TASK DIRECTIONS
Reproduce this listing from its first line through the line with "simp only [Machine.parseTable]", inclusive, leaving out all that follows.
□ □ □ □ □
/-- COUNT's pairs and BITLEN are read only once the container is found to hold them (R99). -/
theorem AgreeOn.parseTable {m m' : Memory} {a0 size : Nat} (n : Nat) (h : AgreeOn m m' a0 size) :
    parseTable m' a0 size n = parseTable m a0 size n := by
  simp only [Machine.parseTable]
  split
  · rfl
  · split
    · rfl
    · have hpairs : AgreeOn m m' a0 (2 + 5 * (0 + n)) := h.sub (by omega) (by omega)
      have hlen : AgreeOn m m' (a0 + 2 + 5 * n) 4 := h.sub (by omega) (by omega)
      simp only [hpairs.parsePairs, hlen.readBytes, h.parsePayload]

theorem AgreeOn.parse {m m' : Memory} {a0 size : Nat} (h : AgreeOn m m' a0 size) : parse m' a0 size = parse m a0 size := by
  unfold Machine.parse
  split
  · rfl
  · have hcount : AgreeOn m m' a0 2 := h.sub (by omega) (by omega)
    simp only [hcount.readBytes, h.parseTable]

/-! ### Two runs that differ in the memory they found -/

/-- `t'` is `t` but for bytes that kept the value `m'` had for them where `t` kept the value of `m`. -/
def SameButKept (m m' : Memory) (t t' : State) : Prop :=
  t' = { t with mem := t'.mem } ∧
    ∀ a, Memory.read t'.mem a = Memory.read t.mem a ∨
      (Memory.read t'.mem a = Memory.read m' a ∧ Memory.read t.mem a = Memory.read m a)

/-- The two runs end alike. -/
inductive SameRun (m m' : Memory) : Run State → Run State → Prop
  | error (e : Abort) : SameRun m m' (.error e) (.error e)
  | ok {u u' : State} (h : SameButKept m m' u u') : SameRun m m' (.ok u) (.ok u')

/-- States that differ in MEM only, where the same bytes were written to the same place. -/
theorem sameButKept_of_writeBytes {m m' : Memory} {u u' : State} (a : Nat) (vs : List Byte)
    (hrest : u' = { u with mem := u'.mem }) (hm : u.mem = Memory.writeBytes m a vs)
    (hm' : u'.mem = Memory.writeBytes m' a vs) : SameButKept m m' u u' := by
  refine ⟨hrest, fun b => ?_⟩
  rw [hm, hm', Memory.read_writeBytes, Memory.read_writeBytes]
  split
  · exact .inl rfl
  · exact .inr ⟨rfl, rfl⟩

/-- A failure draws the same free values (R123). -/
theorem sameButKept_raiseError (l : Latch) (c : ErrCode) (n : Nat) (s : State) (m' : Memory) :
    SameButKept s.mem m' (raiseError l c n s) (raiseError l c n { s with mem := m' }) := by
  refine ⟨by cases c <;> rfl, fun b => ?_⟩
  simp only [read_raiseError]
  split
  · exact .inl rfl
  · exact .inr ⟨rfl, rfl⟩

theorem SameButKept.complete {m m' : Memory} {u u' : State} (h : SameButKept m m' u u') :
    SameButKept m m' (complete u) (complete u') :=
  ⟨congrArg Machine.complete h.1, h.2⟩

theorem sameRun_bind {α : Type} {m m' : Memory} (r : Run α) {f f' : α → Run State} (h : ∀ a, SameRun m m' (f a) (f' a)) :
    SameRun m m' (r >>= f) (r >>= f') := by
  cases r with
  | error e => exact .error e
  | ok a => exact h a

/-- No command's effects depend on a byte outside its source range (R40, R61). -/
theorem bodyOf_sameRun {i : Instr} {l : Latch} {s : State} {m' : Memory}
    (h : ∀ a n, sourceRange i l = some (a, n) → AgreeOn s.mem m' a n) :
    SameRun s.mem m' (bodyOf i l s) (bodyOf i l { s with mem := m' }) := by
  cases i with
  | buildTree => exact .ok (sameButKept_of_writeBytes 0 [] rfl rfl rfl)
  | genCodes => exact sameRun_bind _ fun _ => .ok (sameButKept_of_writeBytes 0 [] rfl rfl rfl)
  | encode =>
    have hsrc : AgreeOn s.mem m' l.a0.toNat (0 + l.a1.toNat) := by rw [Nat.zero_add]; exact h _ _ rfl
    simp only [bodyOf, encodeBody, hsrc.encodeFrom]
    exact sameRun_bind _ fun _ => .ok (sameButKept_of_writeBytes _ _ rfl rfl rfl)
  | decode =>
    simp only [bodyOf, decodeBody, (h _ _ rfl).decodePayload]
    exact sameRun_bind _ fun _ => .ok (sameButKept_of_writeBytes _ _ rfl rfl rfl)
  | serialize =>
    simp only [bodyOf, serializeBody, (h _ _ rfl).readBytes]
    split
    · exact .error _
    · exact sameRun_bind _ fun _ => .ok (sameButKept_of_writeBytes _ _ rfl rfl rfl)
  | deserialize =>
    simp only [bodyOf, deserializeBody, (h _ _ rfl).parse]
    refine sameRun_bind _ fun c => ?_
    split
    · exact .error _
    · exact .ok (sameButKept_of_writeBytes _ _ rfl rfl rfl)

/-- The common checks read no byte of MEM (R63). -/
theorem preCheck_mem (i : Instr) (l : Latch) (s : State) (m' : Memory) :
    preCheck i l { s with mem := m' } = preCheck i l s := by
  cases i <;> rfl

/-- Runs that end alike give commands that end alike. -/
theorem finish_sameRun {l : Latch} {s : State} {m' : Memory} {r r' : Run State} (h : SameRun s.mem m' r r') :
    (∀ f, finish l s r = .fault f → finish l { s with mem := m' } r' = .fault f) ∧
      ∀ t, finish l s r = .next t → ∃ t', finish l { s with mem := m' } r' = .next t' ∧ SameButKept s.mem m' t t' := by
  cases h with
  | ok hu => exact ⟨nofun, fun t ht => ⟨_, rfl, Host.Outcome.next.inj ht ▸ hu.complete⟩⟩
  | error e =>
    cases e with
    | error c n => exact ⟨nofun, fun t ht => ⟨_, rfl, Host.Outcome.next.inj ht ▸ sameButKept_raiseError l c n s m'⟩⟩
    | fault f => exact ⟨fun _ h => h, fun t ht => by simp [finish] at ht⟩

/-- Settles O30: the checks read no byte, the body reads only its source range, and a failure draws the same values. -/
theorem commandReadsOnlyItsSource : Obligations.CommandReadsOnlyItsSource := by
  intro i s l m' hl hsrc
  have hagree : ∀ a n, sourceRange i l = some (a, n) → AgreeOn s.mem m' a n := by
    intro a n hr
    cases i <;> cases hr <;> exact hsrc
  simp only [exec_eq_runCommand, runCommand_latch (s := s) hl, runCommand_latch (s := { s with mem := m' }) hl, preCheck_mem]
  exact finish_sameRun (sameRun_bind _ fun _ => bodyOf_sameRun hagree)

/-! ### The bytes a command writes -/

theorem sameOutside_writeBytes (m : Memory) (a : Nat) {vs : List Byte} {n : Nat} (h : vs.length ≤ n) :
    SameOutside m (Memory.writeBytes m a vs) a n :=
  fun b hb => Memory.read_writeBytes_outside m a vs b (by omega)

theorem sameOutside_raiseError (l : Latch) (c : ErrCode) (n : Nat) (s : State) :
    SameOutside s.mem (raiseError l c n s).mem l.a2.toNat l.a3.toNat :=
  fun b hb => by rw [read_raiseError, if_neg (by omega)]

/-- A command without a destination range raises no error of its own (R77, R83). -/
theorem bodyOf_ne_error {i : Instr} {l : Latch} (h : destRange i l = none) (s : State) (c : ErrCode) (n : Nat) :
    bodyOf i l s ≠ .error (.error c n) := by
  intro hb
  cases i with
  | buildTree => cases hb
  | genCodes =>
    rcases Run.bind_eq_error.1 hb with hb | ⟨_, _, hb⟩
    · obtain ⟨_, hk⟩ := genCodes_eq_error hb
      cases hk
    · cases hb
  | _ => cases h

/-- A command without a destination range leaves MEM as it is. -/
theorem exec_mem_of_noDest {i : Instr} {s t : State} {l : Latch} (hl : s.latch = some l) (hd : destRange i l = none)
    (h : exec i s = .next t) : t.mem = s.mem := by
  rw [exec_eq_runCommand] at h
  obtain ⟨l', hl', h⟩ := runCommand_next h
  obtain rfl : l = l' := Option.some.inj (hl.symm.trans hl')
  rcases h with ⟨_, _, u, hb, rfl⟩ | ⟨_, rfl⟩ | ⟨_, _, rfl⟩ | ⟨_, _, c, n, hb, _⟩
  · rcases bodyOf_mem hb with hm | ⟨hd', _⟩
    · exact hm
    · rw [hd] at hd'; cases hd'
  · rfl
  · rfl
  · exact absurd hb (bodyOf_ne_error hd s c n)

/-- Settles O29: a failure draws, and a success writes, nothing outside (a2, a3). -/
theorem commandWritesOnlyItsDestination : Obligations.CommandWritesOnlyItsDestination := by
  intro i s t l hl h
  refine ⟨?_, ?_⟩
  · obtain ⟨l', hl', hend⟩ := exec_next h
    obtain rfl : l = l' := Option.some.inj (hl.symm.trans hl')
    rcases hend with ⟨c, n, rfl⟩ | ⟨u, _, _, hb, rfl⟩
    · exact sameOutside_raiseError l c n s
    · rw [complete_mem]
      rcases bodyOf_mem hb with hm | ⟨_, vs, hlen, hm⟩ <;> rw [hm]
      · exact fun _ _ => rfl
      · exact sameOutside_writeBytes _ _ hlen
  · rintro (rfl | rfl) <;> exact exec_mem_of_noDest hl rfl h

end Sys2Proof.Machine
end

section
/-! PROOFS. Which transactions the port takes (R41, R43), what a read leaves unchanged (R50), and the lanes of the MEM window
(R42). -/

namespace Sys2Proof.Machine

open Sys2Proof.Claims

/-! ### The accepted transactions -/

/-- The control registers fill 0x000–0x037. -/
theorem controlRegister_eq_none {n : Nat} (h4 : n % 4 = 0) : controlRegister n = none ↔ 0x38 ≤ n := by
  unfold controlRegister
  split <;> simp
  simp only [imp_false] at *
  omega

/-- The word-aligned offsets below the MEM window that are mapped (register map of spec/10_state.md). -/
theorem wordTarget_eq_none {n : Nat} (h4 : n % 4 = 0) :
    wordTarget n = none ↔ ¬ (n < 0x38 ∨ (0x400 ≤ n ∧ n < 0xC00) ∨ (0x2000 ≤ n ∧ n < 0x5FF0)) := by
  unfold wordTarget
  split
  · rw [controlRegister_eq_none h4]; omega
  · repeat' split
    all_goals simp; omega

/-- The port's answer is ERROR exactly for the transactions that are not accepted (R41, R43). -/
theorem hostTarget_eq_none (m : MemSize) (off : Nat) (sz : AccessSize) :
    hostTarget m off sz = none ↔ ¬ Accepted m off sz := by
  unfold hostTarget Accepted
  split
  · split <;> simp <;> omega
  · split
    · next h => rw [wordTarget_eq_none h.2]; simp [h]; omega
    · next h => simp; tauto

/-- The read of an OKAY target has no value only where it reaches an unwritten byte of MEM (U4). -/
theorem readTarget_eq_error {tg : Target} {sz : AccessSize} {s : State} {x : Nat} (h : readTarget tg sz s = .error x) :
    ∃ a, tg = .mem a ∧ Memory.read s.mem x = none ∧ a ≤ x ∧ x < a + sz.bytes := by
  cases tg with
  | mem a =>
    rw [readTarget] at h
    split at h
    · cases h
    · next hr => cases h; exact ⟨a, rfl, Memory.readMany_eq_error hr⟩
  | _ => cases h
□ □ □ □ □
TASK ANSWER
/-- COUNT's pairs and BITLEN are read only once the container is found to hold them (R99). -/
theorem AgreeOn.parseTable {m m' : Memory} {a0 size : Nat} (n : Nat) (h : AgreeOn m m' a0 size) :
    parseTable m' a0 size n = parseTable m a0 size n := by
  simp only [Machine.parseTable]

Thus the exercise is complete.